Which lines mention "waits"? Show each one from the listing.
*** DATA TO EXAMINE ***
/-- MEET.CLOSE (R206, R228, R396). -/
def execMeetClose (a : Reg) (s : State) : Host.Outcome State Fault Refusal :=
  perform (.meetClose a) (fun s =>
    let va := s.x a
    s.atMeeting va fun pa s =>
      let o := s.meet pa
      let shut := fun (due : Nat) (s : State) => Out.done ((if o.isOpen then s.meetShut pa due else s).mark pa 2 false).newRegion
      if o.isProxy && o.isOpen then
        if (mget {} o.homeNode s.conns).down then faulty .linkDown s va
        else match s.askNode s.cur.1 s.cur.2 o.homeNode o.homeOffset 5 (meetWire 22 0) with
          | (some l, s) => shut (ofBytes l) s
          | (none, s) => .wait .remote pa s
      else shut 0 s) s

/-- A home's notice reaches a proxy: it closes, or, closed already, has no more results to come (R230). -/
def State.meetNotice (s : State) (obj : Nat) (fromHome : MeetObj → Bool) : State :=
  match s.oldMeets.find? fun e => e.1 == obj && e.2.due != 0 && fromHome e.2 with
  | some e => s.putMeet obj { e.2 with due := 0 }
  | none =>
    let o := s.meet obj
    if !o.isProxy || !fromHome o then s
    else if o.isOpen then s.meetShut obj
    else if o.due = 0 then s else s.putMeet obj { o with due := 0 }

/-- MEET_CLOSE_NOTICE: a proxy closes (R230). -/
def execMeetCloseNotice (obj : Nat) (s : State) : Host.Outcome State Fault Refusal := .next (s.meetNotice obj fun _ => true)

/-! The combiner (R226, R227). -/

/-- The weight of a contribution: 1 on time, else the rule's for its lag (R224). -/
def MeetObj.weight (o : MeetObj) (late : Bool) (lag : Nat) : Num :=
  if !late then .fin ⟨false, 1, 0⟩
  else if bitAt (o.field 5 1) 7 then .fin ⟨false, o.field 6 1, -8⟩
  else .fin ⟨false, 1, -((o.field 5 1 % 8 * lag : Nat) : Int)⟩

/-- Round to FP32 with RNE, as a value, with its flags. -/
def round32 (v : Num) : Nat × Flags := roundFloat .rne .fp32 false v

/-- One element of a result: values with their weights in R226's order. -/
def MeetObj.combine (o : MeetObj) : List (Num × Num) → Nat × Flags
  | [] => round32 (.fin ⟨false, 0, 0⟩)
  | (v, _) :: t =>
    if o.field 7 1 = 2 then ((round32 (t.foldl (fun a x => numMax a x.1) v)).1, {})
    else
      let (s, f) := t.foldl (fun (a : Num × Flags) x =>
        let (y, g) := numFma false x.2 x.1 a.1
        let (e, h) := round32 y
        (FloatFmt.fp32.value e, (a.2.or g).or h)) (v, {})
      if o.field 7 1 = 0 then ((round32 s).1, f)
      else
        let total := t.foldl (fun a x => (numAdd false a x.2).1) (.fin ⟨false, 1, 0⟩)
        let (y, g) := numDiv s total
        let (e, h) := round32 y
        (e, (f.or g).or h)

/-- Element `j` of a contribution's bytes read as one number. -/
def MeetObj.value (o : MeetObj) (v j : Nat) : Num := o.elem.value (v / 2 ^ (8 * o.esize * j) % 2 ^ (8 * o.esize))

/-- Reads the contributions of a round from their slots, in order. -/
def readContribs (o : MeetObj) (w : Who) (pa : Nat) : List Contrib → State → ETry (List Nat)
  | [], s => .ok [] s
  | c :: t, s =>
    let one : ETry Nat := match c.data with
      | some l => .ok (ofBytes l) s
      | none => s.engineRead w pa (o.slot c.member c.tag) (o.count * o.esize)
    one.bind fun v s => (readContribs o w pa t s).bind fun l s => .ok (v :: l) s

/-- The results of a round, element by element, with their flags. -/
def MeetObj.results (o : MeetObj) (vs : List (Nat × Num)) : List Nat × Flags :=
  (List.range o.count).foldl (fun (a : List Nat × Flags) j =>
    let (e, f) := o.combine (vs.map fun x => (o.value x.1 j, x.2))
    (a.1 ++ [e], a.2.or f)) ([], {})

/-- Writes the bytes of a run, clearing the poison of lines that it covers (R182). -/
def State.writeRun (s : State) (w : Who) (lo hi : Nat) : List Nat → Nat → List Byte → State
  | [], _, _ => s
  | pa :: t, va, l =>
    let line := va / 64 * 64
    (s.engineWrite w pa (l.headD 0).toNat 255 (decide (lo ≤ line) && decide (line + 64 ≤ hi) && va % 64 == 63)).writeRun w lo hi t (va + 1)
      (l.drop 1)

/-- Writes bytes of a result and adds to the junction, as the combiner or a proxy does. -/
def State.deliverResult (s : State) (o : MeetObj) (w : Who) (pa va : Nat) (l : List Byte) (units : Nat) : ETry Unit :=
  let covers := fun (line : Nat) => decide (va ≤ 64 * line) && decide (64 * line + 64 ≤ va + l.length)
  (s.engineChecks w covers va l.length).bind fun pas s =>
    let s := s.writeRun w va (va + l.length) pas va l
    if units = 0 then .ok () s
    else s.engineJct w pa (BitVec.ofNat 64 (o.field 0x70 8)) units (.die (syncDie pa))

/-- Bits 11:8 of the state field. -/
def stickyFlags (f : Flags) : Nat := 256 * f.nv.toNat + 512 * f.of.toNat + 1024 * f.uf.toNat + 2048 * f.nx.toNat

/-- The meeting of an object whose oldest round is combined next: one before the object was opened afresh, then the present one. -/
def State.combining (s : State) (obj : Nat) : MeetObj :=
  match s.oldMeets.find? fun e => e.1 == obj && !e.2.rounds.isEmpty with
  | some e => e.2
  | none => s.meet obj

/-- What the combiner makes of a round's contributions: the bytes of its result, and its flags. -/
def MeetObj.roundResult (o : MeetObj) (r : Round) (vs : List Nat) : List Byte × Flags :=
  let res := o.results (vs.zip ((r.ontime.map fun c => o.weight false c.lag) ++ r.late.map fun c => o.weight true c.lag))
  (res.1.flatMap fun e => toBytes 4 e, res.2)

/-- A round's result goes to a proxy (R230). -/
def State.sendResult (s : State) (round : Nat) (bytes : List Byte) (p : Nat × Nat) : State :=
  ((piecesOf bytes).foldl (fun (a : State × Nat) l =>
    (a.1.send p.1 9 0 p.2 (toBytes 4 round ++ toBytes 4 a.2 ++ l), a.2 + l.length)) (s, 0)).1

/-- MEET_COMBINE: the oldest closed round of an object is combined, written and sent to its proxies (R226, R227). -/
def execMeetCombine (obj : Nat) (s : State) : Host.Outcome State Fault Refusal :=
  let o := s.combining obj
  match o.rounds with
  | [] => .next s
  | r :: rest =>
    let cs := r.ontime ++ r.late
    let rels := cs.map (·.rel)
    let w := { o.who with clock := o.clock.join (acquired (.die (syncDie obj)) .system rels) }
    let done : ETry (List Byte × Flags) := (readContribs o w obj cs s).bind fun vs s =>
      let res := o.roundResult r vs
      (s.deliverResult o w obj (o.buffer r.round) res.1 (o.count * 4)).bind fun _ s => .ok res s
    match done with
    | .wait s => .next s
    | .fault c _ s => .next (s.meetFault obj c { s.meetBy obj o.agent with rounds := rest })
    | .ok (bytes, f) s =>
      let o := s.meetBy obj o.agent
      .next ((o.proxies.foldl (fun s p => s.sendResult r.round bytes p) s).meetNotify obj { o with
        rounds := rest
        written := (r.round, ⟨.die (syncDie obj), .system, w.released⟩ :: rels) :: o.written
        clock := w.released
        status := Nat.lor o.status (stickyFlags f) })

/-! The home's and the proxy's part over the transport (R230). -/

/-- A proxy makes itself known at its home (R230). -/
def State.farProxy (s : State) (pa node proxy : Nat) : State :=
  let o := s.meet pa
  if !o.isOpen then { s with farProxies := (pa, node, proxy) :: s.farProxies.filter (· ≠ (pa, node, proxy)) }
  else if o.proxies.contains (node, proxy) then s else s.setMeet pa { o with proxies := o.proxies ++ [(node, proxy)] }

/-- Classifies a forwarded arrival whose bytes have all come: once, and the first status again for one sent again. -/
def State.farClassify (s : State) (pa : Nat) (a : FarArrival) : State :=
  let o := s.meet pa
  let key := a.member * 2 ^ 32 + a.tag
  let s := if o.isOpen then s.farProxy pa a.node a.proxy else s
  let drop := fun (s : State) => s.setMeet pa { s.meet pa with waiting := (s.meet pa).waiting.filter fun x => x.req != a.req || x.node != a.node }
  match mfind key o.statuses with
  | some v => (drop s).replyFar a (v / 2 ^ 32) (v % 2 ^ 32)
  | none =>
    if !o.isOpen then (drop s).replyFar a 3 o.round
    else if o.n ≤ a.member then (drop s).replyFar a 255 0
    else if o.round == a.tag && (s.dueArrivals pa (512, 0)).any fun q => decide (q < a.seq) then s
    else match s.classify pa a.member a.tag ⟨.remote, .system, []⟩ (some a.data) with
      | .illegal => (drop s).replyFar a 255 0
      | .waits => s
      | .ends c s =>
        let s := drop s
        let m := s.meet pa
        (s.setMeet pa { m with statuses := mput key (c * 2 ^ 32 + o.round) m.statuses }).replyFar a c o.round

/-- Bytes of a forwarded arrival reach the home. -/
def State.farArrival (s : State) (pa node req member tag proxy : Nat) (data : List Byte) : State :=
  if !mhas pa s.meets then s.send node 8 req proxy (toBytes 1 3 ++ toBytes 4 0)
  else
    let o := s.meet pa
    let (n, s) := s.fresh
    let old := o.waiting.find? fun a => a.node == node && a.req == req
    let a : FarArrival := match old with
      | some a => { a with data := a.data ++ data }
      | none => ⟨node, req, proxy, n, member, tag, data⟩
    let rest := o.waiting.filter fun x => x.node != node || x.req != req
    let s := s.setMeet pa { o with waiting := rest ++ [a] }
    if a.data.length < o.count * o.esize then s else s.farClassify pa a

/-- A forwarded arrival that waits at the home is classified again. -/
def State.farAgain (s : State) (pa node req : Nat) : State :=
  match (s.meet pa).waiting.find? fun a => a.node == node && a.req == req with
  | some a => if a.data.length < (s.meet pa).count * (s.meet pa).esize then s else s.farClassify pa a
  | none => s

/-- The proxy of an object to which a result of its home belongs: a closed one with results to come, then the present one. -/
def State.resultProxy (s : State) (pa node round : Nat) : Option MeetObj :=
  match s.oldMeets.find? fun e => e.1 == pa && e.2.isProxy && e.2.homeNode == node && decide (round < e.2.due) with
  | some e => some e.2
  | none =>
    let o := s.meet pa
    if o.isProxy && o.homeNode == node && (o.isOpen || decide (round < o.due)) then some o else none

/-- Bytes of a round's result reach a proxy: it writes them, and with the last of them adds to its junction. With the first of them the
round has closed, so the buffer's older round is overwritten (R228). Says whether it could. -/
def State.farResult (s : State) (pa node round off : Nat) (data : List Byte) : State × Bool :=
  match s.resultProxy pa node round with
  | none => (s, true)
  | some o =>
    let s := s.putMeet pa { o with round := max o.round (round + 1) }
    let o := s.meetBy pa o.agent
    let last := decide (o.count * 4 ≤ off + data.length)
    match s.deliverResult o o.who pa (wrap (o.buffer round + off)) data (if last then o.count * 4 else 0) with
    | .wait s => (s, false)
    | .fault c _ s => (s.meetFault pa c (s.meetBy pa o.agent), true)
    | .ok _ s =>
      if !last then (s, true)
      else
        let o := s.meetBy pa o.agent
        (s.putMeet pa { o with
          round := max o.round (round + 1)
          written := (round, [⟨.die (syncDie pa), .system, o.who.released⟩]) :: o.written
          clock := o.who.released
          sent := o.sent.filter fun x => decide (round < x.2.2) }, true)

end Sys2Proof.Machine
end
*** End of DATA TO EXAMINE ***
EXERCISE RESULT ▸
      | .waits => s
/-- A forwarded arrival that waits at the home is classified again. -/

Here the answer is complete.